- **Entries shown**
■ ■ ■ ■ ■
theorem mem_windows {w : Nat × Nat} : w ∈ windows ↔ w.1 < 20 ∧ w.2 < 20 := by
  rw [windows_eq_map_swap, List.mem_map_swap, List.pair_mem_product, List.mem_range, List.mem_range, and_comm]

theorem nodup_windows : windows.Nodup := by
  rw [windows_eq_map_swap]
  exact (List.nodup_range.product List.nodup_range).map Prod.swap_injective

theorem sameColourBlock_iff (c : Plane) (x y : Nat) :
    sameColourBlock c x y = true ↔ c.get x y = c.get (x + 1) y ∧ c.get x y = c.get x (y + 1) ∧
      c.get x y = c.get (x + 1) (y + 1) := by
  simp only [sameColourBlock, Bool.and_eq_true, beq_iff_eq, and_assoc]

/-- The windows of one colour are those the scan of Rule B counts. -/
theorem sameColourWindows_eq (c : Plane) :
    Spec.sameColourWindows c = (windows.filter fun w => sameColourBlock c w.1 w.2).toFinset := by
  ext w
  simp [Spec.sameColourWindows, sameColourBlock_iff, mem_windows]

theorem penB_eq_card (c : Plane) : penB c = 3 * (Spec.sameColourWindows c).card := by
  rw [sameColourWindows_eq, List.toFinset_card_of_nodup (nodup_windows.filter _), ← List.countP_eq_length_filter, penB]

/-- Settles O45: the rules' lists are the sets of lines and of windows; the special grids are evaluated. -/
theorem penaltyBounds : Obligations.PenaltyBounds := by
  refine ⟨fun c => ⟨penA_le c, penB_le c, penalty_le c, Nat.dvd_mul_right _ _⟩, by decide +kernel, by decide +kernel,
    by decide +kernel, fun c => ?_, fun c => ⟨penB_eq_card c, rfl⟩, by decide +kernel, by decide +kernel,
    by decide +kernel⟩
  simp only [← rowLine_eq_ofFn, ← columnLine_eq_ofFn]
  exact penA_eq_sum c

/-! ## The selection (R200, R208) -/

theorem getElem_candidatePenalties (color func : Plane) (k : Fin 8) :
    (candidatePenalties color func)[k] = penalty (maskApply k color func) := by
  simp [candidatePenalties]

theorem isWinner_bestMask (color func : Plane) :
    Spec.IsWinner (bestMask (candidatePenalties color func)) color func := by
  intro k
  simpa only [getElem_candidatePenalties] using bestMask_least (candidatePenalties color func) k

/-- MASKSEL's pseudocode in terms of the eight candidates' penalties. -/
theorem maskselBody_eq (s : State) :
    maskselBody s = .ok { s with
      pen := Vector.ofFn fun k => BitVec.ofNat 16 (penalty (maskApply k s.color s.func))
      best := BitVec.ofNat 3 (bestMask (candidatePenalties s.color s.func)).val
      color := maskApply (bestMask (candidatePenalties s.color s.func)) s.color s.func
      stage := .masked } := by
  have pens : (candidatePenalties s.color s.func).map (fun p => BitVec.ofNat 16 p) =
      Vector.ofFn fun k => BitVec.ofNat 16 (penalty (maskApply k s.color s.func)) := Vector.map_ofFn ..
  rw [maskselBody, pens]

/-- Settles O46: MASKSEL's pseudocode in its one stage, whose winner is the least, and StageOrder in the others. -/
theorem maskselPicksTheLeastPenalty : Obligations.MaskselPicksTheLeastPenalty := by
  refine fun s hf => ⟨fun hs => ⟨_, ?_, isWinner_bestMask s.color s.func⟩, fun hs => ?_⟩
  · exact exec_of_commandBody_ok hf .masksel (by simp [need, hs]) (maskselBody_eq s)
  · exact exec_of_need_eq_false hf (by simp [need, hs])

end Sys2Proof.Machine

/-! SUPPORT and proofs for the statements of the family 45_format_info.md: the format cells and words, what FMTWR writes
on each cell, and the registers on which an encode depends. -/

namespace Sys2Proof.Machine

/-! ## The format words and cells (R231 to R233) -/

theorem nodup_formatCells : (Spec.primary ++ Spec.secondary).Nodup := by decide

theorem formatStrips_perm : formatStrips.Perm (Spec.primary ++ Spec.secondary) := by decide

/-- Settles O47: the derivation for each of the eight words, and the reserved strips as a permutation of the cells. -/
theorem formatWordsAndCells : Obligations.FormatWordsAndCells :=
  ⟨by decide, rfl, rfl, nodup_formatCells, fun _ => formatStrips_perm.mem_iff⟩

/-! ## The two copies of the literal (R234) -/

theorem getElem?_formatCharacters (literal : BitVec 15) {t : Nat} (ht : t < 15) :
    (formatCharacters literal)[t]? = some (literal.getLsbD (14 - t)) := by
  simp [formatCharacters, ht]

theorem toList_formatWords : formatWords.toList = Spec.formatLiterals := rfl

theorem formatLiteral_eq_getD (s : State) : s.formatLiteral = Spec.formatLiterals.getD s.best.toNat 0 := by
  have inTable : s.best.toNat < formatWords.toList.length := s.best.isLt
  rw [← toList_formatWords, List.getD_eq_getElem _ _ inTable, Vector.getElem_toList, State.formatLiteral]

theorem lt_side_of_mem_formatCells : ∀ c ∈ Spec.primary ++ Spec.secondary, c.1 < Config.side ∧ c.2 < Config.side := by
  decide

/-- The secondary copy, written last, holds the literal, and it leaves the primary copy as it was written. -/
theorem holdsFormat_fmtWrite (s : State) (color : Plane) :
    Spec.HoldsFormat s.best.toNat (fmtWrite s.formatLiteral color) := by
  intro t ht c hc
  obtain ⟨hprimary, hsecondary, hdisjoint⟩ := List.nodup_append'.mp nodup_formatCells
  have character := getElem?_formatCharacters s.formatLiteral ht
  rw [← formatLiteral_eq_getD, fmtWrite]
  rcases hc with hc | hc
  · have hmem := List.mem_of_getElem? hc
    obtain ⟨hx, hy⟩ := lt_side_of_mem_formatCells c (List.mem_append_left _ hmem)
    exact (get_writeCells_of_notMem (hdisjoint hmem) _ _).trans (get_writeCells hprimary hc character hx hy _)
  · obtain ⟨hx, hy⟩ := lt_side_of_mem_formatCells c (List.mem_append_right _ (List.mem_of_getElem? hc))
    exact get_writeCells hsecondary hc character hx hy _

theorem get_fmtWrite_of_notMem (literal : BitVec 15) (color : Plane) {x y : Nat}
    (h : (x, y) ∉ Spec.primary ++ Spec.secondary) : (fmtWrite literal color).get x y = color.get x y := by
  obtain ⟨hprimary, hsecondary⟩ := not_or.mp (mt List.mem_append.mpr h)
  rw [fmtWrite, get_writeCells_of_notMem (show (x, y) ∉ secondaryCells from hsecondary),
    get_writeCells_of_notMem (show (x, y) ∉ primaryCells from hprimary)]

theorem fmtwrBody_eq (s : State) :
    fmtwrBody s = .ok { s with color := fmtWrite s.formatLiteral s.color, stage := .done } := rfl

/-- Settles O48: FMTWR's pseudocode with the colours of the two copies, and StageOrder in the other stages. -/
theorem fmtwrWritesBothCopies : Obligations.FmtwrWritesBothCopies := by
  refine fun s hf => ⟨fun hs => ⟨fmtWrite s.formatLiteral s.color, ?_, holdsFormat_fmtWrite s s.color,
    fun x y h => get_fmtWrite_of_notMem s.formatLiteral s.color h⟩, fun hs => ?_⟩
  · have completes := exec_of_commandBody_ok hf .fmtwr (by simp [need, hs]) (fmtwrBody_eq s)
    exact completes
  · exact exec_of_need_eq_false hf (by simp [need, hs])

/-! ## The registers on which an encode depends (R235)

An encode reads the text at its start and from then on nothing but the tables, the per-encode registers and `STAGE`:
giving every other register its reset value commutes with each part after BSENC's. -/

/-- The tables, the per-encode registers and `STAGE` of `s`; every other register as reset leaves it. -/
def State.encodeOnly (s : State) : State :=
  { State.reset with
    tables := s.tables, dcw := s.dcw, ecc := s.ecc, rem := s.rem, pen := s.pen, best := s.best, color := s.color
    func := s.func, stage := s.stage }

theorem map_andThen {f : State → State} {next : State → Except Raise State}
    (h : ∀ s, next (f s) = (next s).map f) (r : Except Raise State) :
    (andThen r next).map f = andThen (r.map f) next := by
  cases r with
  | ok s => exact (h s).symm
  | error e => rfl

theorem eq_error_of_map_eq_error {f : State → State} {x : Except Raise State} {r : Raise} (h : x.map f = .error r) :
    x = .error r := by
  cases x with
  | ok s => cases h
  | error e => exact congrArg _ (Except.error.inj h)

theorem eq_ok_of_map_eq_ok {f : State → State} {x : Except Raise State} {t : State} (h : x.map f = .ok t) :
    ∃ s, x = .ok s ∧ f s = t := by
  cases x with
  | ok s => exact ⟨s, rfl, Except.ok.inj h⟩
  | error e => cases h

theorem rseccBody_encodeOnly (s : State) : rseccBody s.encodeOnly = (rseccBody s).map State.encodeOnly := rfl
■ ■ ■ ■ ■
- **Work item**
Please copy exactly the lines from the first line of the records above through the line containing "rw [sameColourWindows_eq, List.toFinset_card_of_nodup", including both, and nothing more.

- **Task response**
theorem mem_windows {w : Nat × Nat} : w ∈ windows ↔ w.1 < 20 ∧ w.2 < 20 := by
  rw [windows_eq_map_swap, List.mem_map_swap, List.pair_mem_product, List.mem_range, List.mem_range, and_comm]

theorem nodup_windows : windows.Nodup := by
  rw [windows_eq_map_swap]
  exact (List.nodup_range.product List.nodup_range).map Prod.swap_injective

theorem sameColourBlock_iff (c : Plane) (x y : Nat) :
    sameColourBlock c x y = true ↔ c.get x y = c.get (x + 1) y ∧ c.get x y = c.get x (y + 1) ∧
      c.get x y = c.get (x + 1) (y + 1) := by
  simp only [sameColourBlock, Bool.and_eq_true, beq_iff_eq, and_assoc]

/-- The windows of one colour are those the scan of Rule B counts. -/
theorem sameColourWindows_eq (c : Plane) :
    Spec.sameColourWindows c = (windows.filter fun w => sameColourBlock c w.1 w.2).toFinset := by
  ext w
  simp [Spec.sameColourWindows, sameColourBlock_iff, mem_windows]

theorem penB_eq_card (c : Plane) : penB c = 3 * (Spec.sameColourWindows c).card := by
  rw [sameColourWindows_eq, List.toFinset_card_of_nodup (nodup_windows.filter _), ← List.countP_eq_length_filter, penB]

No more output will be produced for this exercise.